Musai Olive Oil, which has a mod­ern mill located amidst neigh­bor­ing olive groves, fol­lows a very sim­i­lar busi­ness model. The com­pany, which pro­duced the award-win­ning The Illyrian Press brand, also exports to the U.S. and north­ern European coun­tries.

However, high olive oil prices over the pre­vi­ous two years have also ham­pered efforts to pro­mote indi­vid­ual-pack­aged extra vir­gin olive oil exports.

These prices have incen­tivized farm­ers to focus on quan­tity over qual­ity. The vast major­ity of this olive oil is exported in bulk to Italy to be pack­aged and resold.

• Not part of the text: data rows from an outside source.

-- ==== Sys2Proof/Machine/Mmu.lean ====
section
/-! DEFINITION. Translation: page-table entries and the walk (R83 to R87), cached translations (R88,
R89), translation faults (R90), and reads and writes by virtual address. -/

namespace Sys2Proof.Machine

/-- Why an access by virtual address fails. -/
inductive XFault where
  | notMapped | badEntry | writeDenied | readDenied | notKv | ctxInvalid | tablePoison
  /-- A page-table word or the target lies in a column that touches nothing (R298). -/
  | fenced
  deriving DecidableEq, Repr

/-- Status codes (*Table: Completion status codes*). -/
def stOk : Nat := 0x00
def stAborted : Nat := 0x01
def stInvalid : Nat := 0x02
def stXlate : Nat := 0x03
def stUe : Nat := 0x04
def stNonfinite : Nat := 0x05
def stFrozen : Nat := 0x06
def stTableFull : Nat := 0x07
def stPeerLost : Nat := 0x08
def stLinkReset : Nat := 0x09
def stAbft : Nat := 0x0A
def stFenced : Nat := 0x0B
def stNotReady : Nat := 0x0C
def stPermission : Nat := 0x0D
def stTimeout : Nat := 0x0E
def stPageExhausted : Nat := 0x0F

def okResult : Result := { status := stOk, sub := 0, detail := 0 }

/-- The result of an item whose access failed (R90, *Table: Translation substatus codes*). -/
def xResult (f : XFault) (va : Nat) : Result :=
  match f with
  | .notMapped => { status := stXlate, sub := 0x0200, detail := va }
  | .badEntry => { status := stXlate, sub := 0x0201, detail := va }
  | .writeDenied => { status := stXlate, sub := 0x0202, detail := va }
  | .readDenied => { status := stXlate, sub := 0x0203, detail := va }
  | .notKv => { status := stXlate, sub := 0x0204, detail := va }
  | .ctxInvalid => { status := stXlate, sub := 0x0205, detail := va }
  | .tablePoison => { status := stUe, sub := 0x0206, detail := va }
  | .fenced => { status := stFenced, sub := 0, detail := 0 }

/-- What an access does: a plain read, a write, a read by a fret or attend work (R87), or a plain read by the
update engine. -/
inductive Access where
  | read | write | kv | engine
  deriving DecidableEq, Repr

/-- Fields of a page-table entry (*Table: Page-table entry*). -/
def pteType (e : Nat) : Nat := bits e 1 0
def pteSize (e : Nat) : Nat := bits e 10 6
def pteShift (e : Nat) : Nat := bits e 5 2
def pteNext (e : Nat) : Nat := bits e 39 13 * 2 ^ 13
def pteFrame (e : Nat) : Nat := bits e 39 12 * 2 ^ 12

/-- A non-zero reserved bit of an entry (R86). -/
def pteReserved (e : Nat) : Bool :=
  bits e 63 40 != 0 ||
  (match pteType e with
   | 1 => bits e 12 2 != 0
   | 2 => bits e 5 5 != 0 || bits e 11 11 != 0
   | 3 => bits e 39 6 != 0
   | _ => false)

/-- A leaf that R85, R86 and R87 allow at a level. -/
def leafOk (lvl e : Nat) : Bool :=
  let sz := pteSize e
  lvl ≤ 1 && 10 * lvl ≤ sz && sz - 10 * lvl ≤ 9 && sz ≤ 18 &&
    pteFrame e % 2 ^ (12 + sz) == 0 && dpaValid (pteFrame e) &&
    (bits e 4 4 == 0 || (pteFrame e < 2 ^ 37 && sz ≤ 10))

/-- Read a page-table word at a DPA. -/
def readPte (s : State) (dpa : Nat) : State × Except XFault Nat :=
  if dpaValid dpa then
    match readWord s (toLocal dpa) with
    | (s, none) => (s, .error .fenced)
    | (s, some w) => (s, if w.poison then .error .tablePoison else .ok w.data.toNat)
  else (s, .error .badEntry)

/-- What one level of the walk finds. -/
inductive WalkStep where
  | fault (f : XFault)
  | table (next : Nat)
  | leaf (e : Nat)
  deriving DecidableEq, Repr

/-- Judge an entry that is not a span. DESIGN CHOICE (log entry 87): as in the walk's pseudocode, a leaf in a
slot that R85 would not give it is taken. -/
def judgeEntry (lvl e : Nat) : WalkStep :=
  if pteType e = 0 then .fault .notMapped
  else if pteReserved e then .fault .badEntry
  else if pteType e = 1 then (if lvl = 0 then .fault .badEntry else .table (pteNext e))
  else if pteType e = 2 then (if leafOk lvl e then .leaf e else .fault .badEntry)
  else .fault .badEntry

/-- One level of the walk: the entry of the index, or through a span entry its head (R85). -/
def walkLevel (s : State) (t lvl va : Nat) : State × WalkStep :=
  let i := bits va (21 + 10 * lvl) (12 + 10 * lvl)
  match readPte s (t + 8 * i) with
  | (s, .error f) => (s, .fault f)
  | (s, .ok e) =>
    if pteType e = 3 then
      if pteReserved e || decide (lvl > 1) || pteShift e == 0 then (s, .fault .badEntry)
      else
        let k := pteShift e
        match readPte s (t + 8 * (i / 2 ^ k * 2 ^ k)) with
        | (s, .error f) => (s, .fault f)
        | (s, .ok h) =>
          if pteType h = 2 && pteSize h == k + 10 * lvl then (s, judgeEntry lvl h)
          else (s, .fault .badEntry)
    else (s, judgeEntry lvl e)

/-- The walk over the levels listed, from a table address. -/
def walkFrom (s : State) (t va : Nat) : List Nat → State × Except XFault Nat
  | [] => (s, .error .notMapped)
  | lvl :: rest =>
    match walkLevel s t lvl va with
    | (s, .fault f) => (s, .error f)
    | (s, .leaf e) => (s, .ok e)
    | (s, .table n) => walkFrom s n va rest

/-- The leaf that maps a virtual address of a context (R83 to R87). -/
def walk (s : State) (ctx va : Nat) : State × Except XFault Nat :=
  if getB s (F.MMU_CTX_VALID ctx) then
    if va < 2 ^ 52 then walkFrom s (getF s (F.MMU_CTX_ROOT ctx) * 2 ^ 13) va [3, 2, 1, 0]
    else (s, .error .notMapped)
  else (s, .error .ctxInvalid)

/-- The DPA that a leaf gives an address. -/
def leafDpa (e va : Nat) : Nat := pteFrame e + va % 2 ^ (12 + pteSize e)

/-- Whether a leaf permits an access (R87, *Table: Translation substatus codes*). -/
def leafPermits (e : Nat) (a : Access) : Option XFault :=
  match a with
  | .read | .engine => if bits e 2 2 = 1 then none else some .readDenied
  | .write => if bits e 3 3 = 1 && bits e 4 4 == 0 then none else some .writeDenied
  | .kv => if bits e 4 4 = 0 then some .notKv else if bits e 2 2 = 1 then none else some .readDenied

/-- The cached translation of an address. -/
def tlbFind (s : State) (ctx va : Nat) : Option TlbEntry :=
  s.tlb.find? (fun t => t.ctx == ctx && va / 2 ^ t.size == t.va / 2 ^ t.size)

/-- Cache a leaf that a walk found, in place of what the page was cached as. -/
def tlbFill (s : State) (ctx va e : Nat) : State :=
  let z := 12 + pteSize e
  let t : TlbEntry := { ctx := ctx, va := va / 2 ^ z * 2 ^ z, size := z, leaf := BitVec.ofNat 64 e }
  if s.tlb.contains t then s else { s with tlb := s.tlb ++ [t] }

/-- The entries that one level of a walk reads: that of the index, and the head of a span. -/
def levelReads (s : State) (t lvl va : Nat) : List Nat :=
  let i := bits va (21 + 10 * lvl) (12 + 10 * lvl)
  match (readPte s (t + 8 * i)).2 with
  | .ok e =>
    let k := pteShift e
    if pteType e = 3 && !(pteReserved e || decide (lvl > 1) || k == 0) then [t + 8 * i, t + 8 * (i / 2 ^ k * 2 ^ k)]
    else [t + 8 * i]
  | .error .tablePoison => [t + 8 * i]
  | .error _ => []

/-- The entries that a walk over the levels listed reads. -/
def walkReads (s : State) (t va : Nat) : List Nat → List Nat
  | [] => []
  | lvl :: rest =>
    levelReads s t lvl va ++ (match (walkLevel s t lvl va).2 with
      | .table n => walkReads s n va rest
      | _ => [])

/-- Count what a walk reads over the vertical channels, for the context's partition (R329). DESIGN CHOICE (log
entry 110): an address whose translation is cached walks no table again. -/
def countWalk (s : State) (ctx va : Nat) : State :=
  if getB s (F.MMU_CTX_VALID ctx) && decide (va < 2 ^ 52) then
    forEach (walkReads s (getF s (F.MMU_CTX_ROOT ctx) * 2 ^ 13) va [3, 2, 1, 0]) s
      (fun s a => countUp s (getF s (F.MMU_CTX_PART ctx)) (toLocal a))
  else s

/-- The leaf in use for an address: the one the tables hold, or, until an invalidation completes, the
one cached before, as a free choice (R88). A context with VALID = 0 gives none (R83). -/
def lookupLeaf (s : State) (ctx va : Nat) : State × Except XFault Nat :=
  let r := walk s ctx va
  match tlbFind s ctx va with
  | none =>
    match walk (countWalk s ctx va) ctx va with
    | (s, .ok e) => (tlbFill s ctx va e, .ok e)
    | (s, .error f) => (s, .error f)
  | some t =>
    if r.2.toOption = some t.leaf.toNat || !getB s (F.MMU_CTX_VALID ctx) then r
    else if Config.takesNew s.freeCtr 0 then (drawn r.1, r.2)
    else (drawn s, .ok t.leaf.toNat)

/-- Translate an address for an access to a column-local DPA (R86, R87). A failed translation counts
(R90). -/
def translate (s : State) (ctx va : Nat) (a : Access) : State × Except XFault Nat :=
  let count (s : State) (f : XFault) : State := if f = .fenced then s else incF s F.MMU_FAULT_CNT
  match lookupLeaf s ctx va with
  | (s, .error f) => (count s f, .error f)
  | (s, .ok e) =>
    match leafPermits e a with
    | some f => (count s f, .error f)
    | none => (s, .ok (toLocal (leafDpa e va)))

/-- A word read by virtual address: its data, or why the access failed. -/
inductive VWord where
  | word (w : PWord)
  | fail (f : XFault) (va : Nat)
  deriving DecidableEq, Repr

/-- The bytes of a word that an access through a context moves over a vertical channel count for the
context's partition: 22 up, 23 down (R329). -/
def countVa (s : State) (i ctx dpa : Nat) : State := countChan s (getF s (F.MMU_CTX_PART ctx)) i (dpaCol dpa) 8

/-- The addresses of the aligned words that `n` bytes from `va` touch. -/
def wordAddrs (va n : Nat) : List Nat :=
  if n = 0 then [] else (List.range ((va + n - 1) / 8 + 1 - va / 8)).map (fun i => va / 8 * 8 + 8 * i)

/-- The first address that an access to each word touches: faults name the byte accessed first. -/
def firstByte (va w : Nat) : Nat := max va w

/-- The bytes of a range that lie in the word at `w`, as a byte mask. -/
def maskIn (va n w : Nat) : BitVec 8 :=
  BitVec.ofNat 8 (((List.range 8).filter (fun i => decide (va ≤ w + i) && decide (w + i < va + n))).map (2 ^ ·)).sum

/-- The bytes of the word of a column-local DPA that lie in a range of a context. -/
def rangeMask (s : State) (ctx va n dpa : Nat) : BitVec 8 :=
  (wordAddrs va n).foldl (fun m w =>
    match (walk s ctx (firstByte va w)).2 with
    | .ok e => if toLocal (leafDpa e (firstByte va w)) / 8 = dpa / 8 then m ||| maskIn va n w else m
    | .error _ => m) 0

/-- The bytes of a word that an UPDATE is rewriting: those of the copy that its apply pass writes (R190). -/
def rewritten (s : State) (dpa : Nat) : BitVec 8 :=
  (s.upds.filter (fun x => x.pass == .apply)).foldl (fun m x =>
    let g := getGroup s x.group
    (copyRanges g (x.step + 1)).foldl (fun m r => m ||| rangeMask s (grpCtx g) r.1 r.2 dpa) m) 0

/-- Read a word over the channel as a reader that nothing orders against an UPDATE finds it: bytes that the
engine is rewriting are undefined (R190). -/
def readShared (s : State) (a : Nat) : State × Option PWord :=
  match readWord s a with
  | (s, none) => (s, none)
  | (s, some w) =>
    let m := rewritten s a
    if m = 0 then (s, some w) else (drawn s, some { w with data := mergeBytes w.data (freeWord s) m })

/-- Read a word for an access: a fret reads it in its bank, anything else over the channel. -/
def readFor (s : State) (ctx dpa : Nat) (a : Access) : State × Option PWord :=
  if a = .kv then readBank s (dpa / 8 * 8)
  else
    let r := if a = .engine then readWord s (dpa / 8 * 8) else readShared s (dpa / 8 * 8)
    (if r.2.isSome then countVa r.1 22 ctx dpa else r.1, r.2)

/-- Read the aligned word that holds a virtual address. -/
def vread (s : State) (ctx va : Nat) (a : Access) : State × VWord :=
  match translate s ctx va a with
  | (s, .error f) => (s, .fail f va)
  | (s, .ok dpa) =>
    match readFor s ctx dpa a with
    | (s, none) => (s, .fail .fenced va)
    | (s, some w) => (s, .word w)

/-- Bytes read by virtual address: the data and whether any word of them is poisoned, or the first
failure in ascending address. -/
structure VBytes where
  bytes : List Byte
  poison : Bool
  fail : Option Result
  deriving DecidableEq, Repr

/-- Read the words of a range in ascending order, up to the first failure. -/
def vreadWords (s : State) (ctx va : Nat) (a : Access) :
    List Nat → State × List PWord × Option Result
  | [] => (s, [], none)
  | w :: rest =>
    match vread s ctx (firstByte va w) a with
    | (s, .fail f v) => (s, [], some (xResult f v))
    | (s, .word p) =>
      let r := vreadWords s ctx va a rest
      (r.1, p :: r.2.1, r.2.2)

/-- Read `n` bytes from a virtual address. -/
def vreadBytes (s : State) (ctx va n : Nat) (a : Access) : State × VBytes :=
  let r := vreadWords s ctx va a (wordAddrs va n)
  let all := r.2.1.flatMap (fun w => bytesOf 8 w.data.toNat)
  (r.1, { bytes := (all.drop (va % 8)).take n, poison := r.2.1.any (·.poison), fail := r.2.2 })

/-- What became of a write by virtual address. -/
inductive VWrote where
  | done (w : Wrote)
  | fail (f : XFault) (va : Nat)
  deriving DecidableEq, Repr

/-- Write the bytes of a mask to the aligned word that holds a virtual address. -/
def vwrite (s : State) (ctx va : Nat) (data : DWord) (mask : BitVec 8) (poison : Bool) : State × VWrote :=
  match translate s ctx va .write with
  | (s, .error f) => (s, .fail f va)
  | (s, .ok dpa) =>
    let r := writeWord s (dpa / 8 * 8) data mask poison
    (if r.2 = .fenced then r.1 else countVa r.1 23 ctx dpa, .done r.2)

/-- The result of a write, none when it succeeded. -/
def wroteResult : VWrote → Option Result
  | .done .ok => none
  | .done .ue => some { status := stUe, sub := 0, detail := 0 }
  | .done .fenced => some { status := stFenced, sub := 0, detail := 0 }
  | .fail f va => some (xResult f va)

/-- Data and mask of the word at `w` for bytes written from `va`. -/
def wordOfBytes (va : Nat) (bs : List Byte) (w : Nat) : DWord × BitVec 8 :=
  (List.range 8).foldl (fun acc i =>
    if va ≤ w + i ∧ w + i < va + bs.length then
      (acc.1 ||| (((bs.getD (w + i - va) 0).setWidth 64) <<< (8 * i)), acc.2 ||| BitVec.twoPow 8 i)
    else acc) (0, 0)

/-- Write bytes from a virtual address, every word of them; the first failure in ascending address. DESIGN CHOICE
(log entry 104): MMU_FAULT_CNT counts each word that fails, and the one failing word of a read. -/
def vwriteBytes (s : State) (ctx va : Nat) (bs : List Byte) (poison : Bool) : State × Option Result :=
  (wordAddrs va bs.length).foldl (fun acc w =>
    let dm := wordOfBytes va bs w
    let r := vwrite acc.1 ctx (firstByte va w) dm.1 dm.2 poison
    (r.1, match acc.2 with | none => wroteResult r.2 | some x => some x)) (s, none)

/-- The translations that an invalidation covers (*Table: MMU field maps*). -/
def invalCovers (iv : Inval) (t : TlbEntry) : Bool :=
  t.ctx == iv.ctx && (iv.all || (decide (t.va < iv.va + iv.len) && decide (iv.va < t.va + 2 ^ t.size)))

/-- Drop the cached translations that an invalidation covers (R88, R89). -/
def invalidate (s : State) (iv : Inval) : State :=
  { s with tlb := s.tlb.filter (fun t => !invalCovers iv t) }

end Sys2Proof.Machine
end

Even Donika and Musai took advan­tage of the sit­u­a­tion. Market prices have been very good for the aver­age Albanian farmer,” Danaj said.

Peci sees two pos­si­ble solu­tions to the prob­lem of high pro­duc­tion costs, which con­tribute to lower domes­tic sales.

For more than 10 years, the Albanian gov­ern­ment has not sub­si­dized the pro­duc­tion of extra vir­gin olive oil,” he said. Previously, the gov­ern­ment gave pro­duc­ers the equiv­a­lent of €1 per liter of extra vir­gin olive oil pro­duced.

This does not push farm­ers and mills to strive for high-qual­ity olive oil,” Peci added. Subsidizing high-qual­ity pro­duc­tion may lower the price for inter­nal con­sump­tion as well.”

The other solu­tion is lob­by­ing to cre­ate an Albanian Protected Designation of Origin (PDO), which he said would add value to the prod­uct and the Kalinjot vari­ety. The coun­try already has 36 wines pro­tected by the European Union with PDOs.

Along with Peci and the Musaj sib­lings, Danaj believes Albania must cre­ate a cul­ture around high-qual­ity extra vir­gin olive oil pro­duc­tion focussed around the Kalinjot, which is nat­u­rally high in polyphe­nols and fea­tures a dis­tinct robust fla­vor with accen­tu­ated earthy and bit­ter notes.

We hope to shine light on our pre­cious Kalinjot olive vari­ety, which can­not be found any­where in the world but Albania, and holds a unique story and sig­nif­i­cance to our cul­ture,” Danaj con­cluded.